- **Problem**
Reproduce the complete set of records, exactly as they appear.

Recorded data:
-- ==== Sys2Proof/Laws/Frame.lean ====
section
/-!
SUPPORT. What the shared operations leave unchanged: the frame of a put, of a conditional and a repeated step, of every
operation of the event controller, and of a recorded occurrence.
-/

namespace Sys2Proof

open Machine

variable {B C : Key → Bool} {s t u : State}

theorem Frame.refl (B : Key → Bool) (s : State) : Frame B s s :=
  ⟨fun _ _ => rfl, ⟨rfl, rfl, rfl, rfl⟩, by simp [SameTraffic], rfl, ⟨rfl, rfl⟩, fun _ => ⟨rfl, rfl⟩⟩

theorem Frame.trans (h : Frame B s t) (g : Frame B t u) : Frame B s u := by
  refine ⟨fun k hk => (g.regs k hk).trans (h.regs k hk), ?_, ?_, g.safe.trans h.safe,
    ⟨g.clock.1.trans h.clock.1, g.clock.2.trans h.clock.2⟩,
    fun e => ⟨(g.events e).1.trans (h.events e).1, (g.events e).2.trans (h.events e).2⟩⟩
  · have a := h.bytes; have b := g.bytes
    unfold SameBytes at *; simp [a, b]
  · have a := h.traffic; have b := g.traffic
    unfold SameTraffic at *; simp [a, b]

theorem Frame.mono (h : Frame B s t) (hb : ∀ k, B k = true → C k = true) : Frame C s t := by
  have off : ∀ k, C k = false → B k = false := fun k hk => by
    cases e : B k with
    | false => rfl
    | true => simp [hb k e] at hk
  exact ⟨fun k hk => h.regs k (off k hk), h.bytes, h.traffic, h.safe, h.clock, fun e => h.events (off _ e)⟩

/-- A step that changes only what a frame leaves free. -/
theorem Frame.of_eq (hs : t.store = s.store) (hb : SameBytes s t) (ht : SameTraffic s t) (hf : t.safe = s.safe)
    (hc : t.osc = s.osc ∧ t.tb = s.tb) (he : t.fifo = s.fifo ∧ t.claims = s.claims) :
    Frame B s t := ⟨fun _ _ => by rw [hs], hb, ht, hf, hc, fun _ => he⟩

theorem Frame.emit (s : State) (o : Out) : Frame B s (s.emit o) :=
  Frame.of_eq rfl ⟨rfl, rfl, rfl, rfl⟩ (by simp [SameTraffic]) rfl ⟨rfl, rfl⟩ ⟨rfl, rfl⟩

theorem Frame.free (s : State) : Frame B s s.free.2 :=
  Frame.of_eq rfl ⟨rfl, rfl, rfl, rfl⟩ (by simp [SameTraffic]) rfl ⟨rfl, rfl⟩ ⟨rfl, rfl⟩

theorem Frame.quiet (s : State) : Frame B s s.quiet :=
  Frame.of_eq rfl ⟨rfl, rfl, rfl, rfl⟩ (by simp [SameTraffic]) rfl ⟨rfl, rfl⟩ ⟨rfl, rfl⟩

theorem Frame.commit (h : Frame B s t) : Frame B s (s.commit t) :=
  ⟨h.regs, h.bytes, h.traffic, by simp [h.safe], ⟨by simp [h.clock.1], h.clock.2⟩, h.events⟩

theorem Frame.put (s : State) (f : Fld) (v i j k : Nat) (h : B ⟨f, i, j, k⟩ = true) : Frame B s (s.put f v i j k) := by
  refine ⟨fun x hx => ?_, ⟨rfl, rfl, rfl, rfl⟩, by simp [SameTraffic], rfl, ⟨rfl, rfl⟩, fun _ => ⟨rfl, rfl⟩⟩
  refine Store.get_set_other _ _ (fun e => ?_)
  rw [e, h] at hx; exact Bool.noConfusion hx

theorem Frame.putB (s : State) (f : Fld) (b : Bool) (i j k : Nat) (h : B ⟨f, i, j, k⟩ = true) :
    Frame B s (s.putB f b i j k) := Frame.put s f _ i j k h

theorem Frame.bump (s : State) (f : Fld) (i j k n : Nat) (h : B ⟨f, i, j, k⟩ = true) :
    Frame B s (s.bump f i j k n) := Frame.put s f _ i j k h

theorem Frame.bumpSat (s : State) (f : Fld) (i j k n : Nat) (h : B ⟨f, i, j, k⟩ = true) :
    Frame B s (s.bumpSat f i j k n) := Frame.put s f _ i j k h

theorem Frame.when (p : Bool) (f : State → State) (h : p = true → Frame B s (f s)) : Frame B s (s.when p f) := by
  unfold State.when; split
  · rename_i e; exact h e
  · exact Frame.refl B s

theorem Frame.ite {c : Prop} [Decidable c] (h : Frame B s t) (g : Frame B s u) : Frame B s (if c then t else u) := by
  split
  · exact h
  · exact g

theorem Frame.forEach {α : Type} (l : List α) (f : α → State → State) (h : ∀ x ∈ l, ∀ v, Frame B v (f x v))
    (s : State) : Frame B s (forEach l f s) :=
  forEach_inv (fun v => Frame B s v) l f (fun x hx v hv => hv.trans (h x hx v)) s (Frame.refl B s)

/-- A change of the event FIFOs and the claims alone. -/
theorem Frame.fifo (s : State) (l : List FifoEntry) (c : List Claim) (h : B ⟨.evc .SRC_CFG_PENDING, 0, 0, 0⟩ = true) :
    Frame B s { s with fifo := l, claims := c } :=
  ⟨fun _ _ => rfl, ⟨rfl, rfl, rfl, rfl⟩, by simp [SameTraffic], rfl, ⟨rfl, rfl⟩, fun e => by rw [h] at e; exact Bool.noConfusion e⟩

-- The event controller

theorem evcKeys_evc (f : Evc) (i j k : Nat) : evcKeys ⟨.evc f, i, j, k⟩ = true := rfl
theorem evcKeys_pba (i j k : Nat) : evcKeys ⟨.hpt .PBA_WORD, i, j, k⟩ = true := rfl

theorem sendMsix_frame (n : Nat) (s : State) : Frame evcKeys s (sendMsix n s) := by
  unfold sendMsix; split
  · exact Frame.put _ _ _ _ _ _ rfl
  · exact Frame.emit _ _

theorem settleTarget_frame (t : Nat) (s : State) : Frame evcKeys s (settleTarget t s) := by
  unfold settleTarget
  dsimp only
  split
  · exact (Frame.putB _ _ _ _ _ _ rfl).trans (sendMsix_frame _ _)
  · exact Frame.putB _ _ _ _ _ _ rfl

theorem settle_frame (s : State) : Frame evcKeys s (settle s) :=
  (((settleTarget_frame 0 s).trans (settleTarget_frame 1 _)).trans (settleTarget_frame 2 _)).trans
    (settleTarget_frame 3 _)

theorem fifoWrite_frame (t data : Nat) (p : Bool) (s : State) : Frame evcKeys s (fifoWrite t data p s) := by
  unfold fifoWrite; split
  · exact (Frame.fifo s _ s.claims rfl).trans (Frame.put _ _ _ _ _ _ rfl)
  · exact (Frame.bump _ _ _ _ _ _ rfl).trans (Frame.put _ _ _ _ _ _ rfl)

- **Completed exercise**
-- ==== Sys2Proof/Laws/Frame.lean ====
section
/-!
SUPPORT. What the shared operations leave unchanged: the frame of a put, of a conditional and a repeated step, of every
operation of the event controller, and of a recorded occurrence.
-/

namespace Sys2Proof

open Machine

variable {B C : Key → Bool} {s t u : State}

theorem Frame.refl (B : Key → Bool) (s : State) : Frame B s s :=
  ⟨fun _ _ => rfl, ⟨rfl, rfl, rfl, rfl⟩, by simp [SameTraffic], rfl, ⟨rfl, rfl⟩, fun _ => ⟨rfl, rfl⟩⟩

theorem Frame.trans (h : Frame B s t) (g : Frame B t u) : Frame B s u := by
  refine ⟨fun k hk => (g.regs k hk).trans (h.regs k hk), ?_, ?_, g.safe.trans h.safe,
    ⟨g.clock.1.trans h.clock.1, g.clock.2.trans h.clock.2⟩,
    fun e => ⟨(g.events e).1.trans (h.events e).1, (g.events e).2.trans (h.events e).2⟩⟩
  · have a := h.bytes; have b := g.bytes
    unfold SameBytes at *; simp [a, b]
  · have a := h.traffic; have b := g.traffic
    unfold SameTraffic at *; simp [a, b]

theorem Frame.mono (h : Frame B s t) (hb : ∀ k, B k = true → C k = true) : Frame C s t := by
  have off : ∀ k, C k = false → B k = false := fun k hk => by
    cases e : B k with
    | false => rfl
    | true => simp [hb k e] at hk
  exact ⟨fun k hk => h.regs k (off k hk), h.bytes, h.traffic, h.safe, h.clock, fun e => h.events (off _ e)⟩

/-- A step that changes only what a frame leaves free. -/
theorem Frame.of_eq (hs : t.store = s.store) (hb : SameBytes s t) (ht : SameTraffic s t) (hf : t.safe = s.safe)
    (hc : t.osc = s.osc ∧ t.tb = s.tb) (he : t.fifo = s.fifo ∧ t.claims = s.claims) :
    Frame B s t := ⟨fun _ _ => by rw [hs], hb, ht, hf, hc, fun _ => he⟩

theorem Frame.emit (s : State) (o : Out) : Frame B s (s.emit o) :=
  Frame.of_eq rfl ⟨rfl, rfl, rfl, rfl⟩ (by simp [SameTraffic]) rfl ⟨rfl, rfl⟩ ⟨rfl, rfl⟩

theorem Frame.free (s : State) : Frame B s s.free.2 :=
  Frame.of_eq rfl ⟨rfl, rfl, rfl, rfl⟩ (by simp [SameTraffic]) rfl ⟨rfl, rfl⟩ ⟨rfl, rfl⟩

theorem Frame.quiet (s : State) : Frame B s s.quiet :=
  Frame.of_eq rfl ⟨rfl, rfl, rfl, rfl⟩ (by simp [SameTraffic]) rfl ⟨rfl, rfl⟩ ⟨rfl, rfl⟩

theorem Frame.commit (h : Frame B s t) : Frame B s (s.commit t) :=
  ⟨h.regs, h.bytes, h.traffic, by simp [h.safe], ⟨by simp [h.clock.1], h.clock.2⟩, h.events⟩

theorem Frame.put (s : State) (f : Fld) (v i j k : Nat) (h : B ⟨f, i, j, k⟩ = true) : Frame B s (s.put f v i j k) := by
  refine ⟨fun x hx => ?_, ⟨rfl, rfl, rfl, rfl⟩, by simp [SameTraffic], rfl, ⟨rfl, rfl⟩, fun _ => ⟨rfl, rfl⟩⟩
  refine Store.get_set_other _ _ (fun e => ?_)
  rw [e, h] at hx; exact Bool.noConfusion hx

theorem Frame.putB (s : State) (f : Fld) (b : Bool) (i j k : Nat) (h : B ⟨f, i, j, k⟩ = true) :
    Frame B s (s.putB f b i j k) := Frame.put s f _ i j k h

theorem Frame.bump (s : State) (f : Fld) (i j k n : Nat) (h : B ⟨f, i, j, k⟩ = true) :
    Frame B s (s.bump f i j k n) := Frame.put s f _ i j k h

theorem Frame.bumpSat (s : State) (f : Fld) (i j k n : Nat) (h : B ⟨f, i, j, k⟩ = true) :
    Frame B s (s.bumpSat f i j k n) := Frame.put s f _ i j k h

theorem Frame.when (p : Bool) (f : State → State) (h : p = true → Frame B s (f s)) : Frame B s (s.when p f) := by
  unfold State.when; split
  · rename_i e; exact h e
  · exact Frame.refl B s

theorem Frame.ite {c : Prop} [Decidable c] (h : Frame B s t) (g : Frame B s u) : Frame B s (if c then t else u) := by
  split
  · exact h
  · exact g

theorem Frame.forEach {α : Type} (l : List α) (f : α → State → State) (h : ∀ x ∈ l, ∀ v, Frame B v (f x v))
    (s : State) : Frame B s (forEach l f s) :=
  forEach_inv (fun v => Frame B s v) l f (fun x hx v hv => hv.trans (h x hx v)) s (Frame.refl B s)

/-- A change of the event FIFOs and the claims alone. -/
theorem Frame.fifo (s : State) (l : List FifoEntry) (c : List Claim) (h : B ⟨.evc .SRC_CFG_PENDING, 0, 0, 0⟩ = true) :
    Frame B s { s with fifo := l, claims := c } :=
  ⟨fun _ _ => rfl, ⟨rfl, rfl, rfl, rfl⟩, by simp [SameTraffic], rfl, ⟨rfl, rfl⟩, fun e => by rw [h] at e; exact Bool.noConfusion e⟩

-- The event controller

theorem evcKeys_evc (f : Evc) (i j k : Nat) : evcKeys ⟨.evc f, i, j, k⟩ = true := rfl
theorem evcKeys_pba (i j k : Nat) : evcKeys ⟨.hpt .PBA_WORD, i, j, k⟩ = true := rfl

theorem sendMsix_frame (n : Nat) (s : State) : Frame evcKeys s (sendMsix n s) := by
  unfold sendMsix; split
  · exact Frame.put _ _ _ _ _ _ rfl
  · exact Frame.emit _ _

theorem settleTarget_frame (t : Nat) (s : State) : Frame evcKeys s (settleTarget t s) := by
  unfold settleTarget
  dsimp only
  split
  · exact (Frame.putB _ _ _ _ _ _ rfl).trans (sendMsix_frame _ _)
  · exact Frame.putB _ _ _ _ _ _ rfl

theorem settle_frame (s : State) : Frame evcKeys s (settle s) :=
  (((settleTarget_frame 0 s).trans (settleTarget_frame 1 _)).trans (settleTarget_frame 2 _)).trans
    (settleTarget_frame 3 _)

theorem fifoWrite_frame (t data : Nat) (p : Bool) (s : State) : Frame evcKeys s (fifoWrite t data p s) := by
  unfold fifoWrite; split
  · exact (Frame.fifo s _ s.claims rfl).trans (Frame.put _ _ _ _ _ _ rfl)
  · exact (Frame.bump _ _ _ _ _ _ rfl).trans (Frame.put _ _ _ _ _ _ rfl)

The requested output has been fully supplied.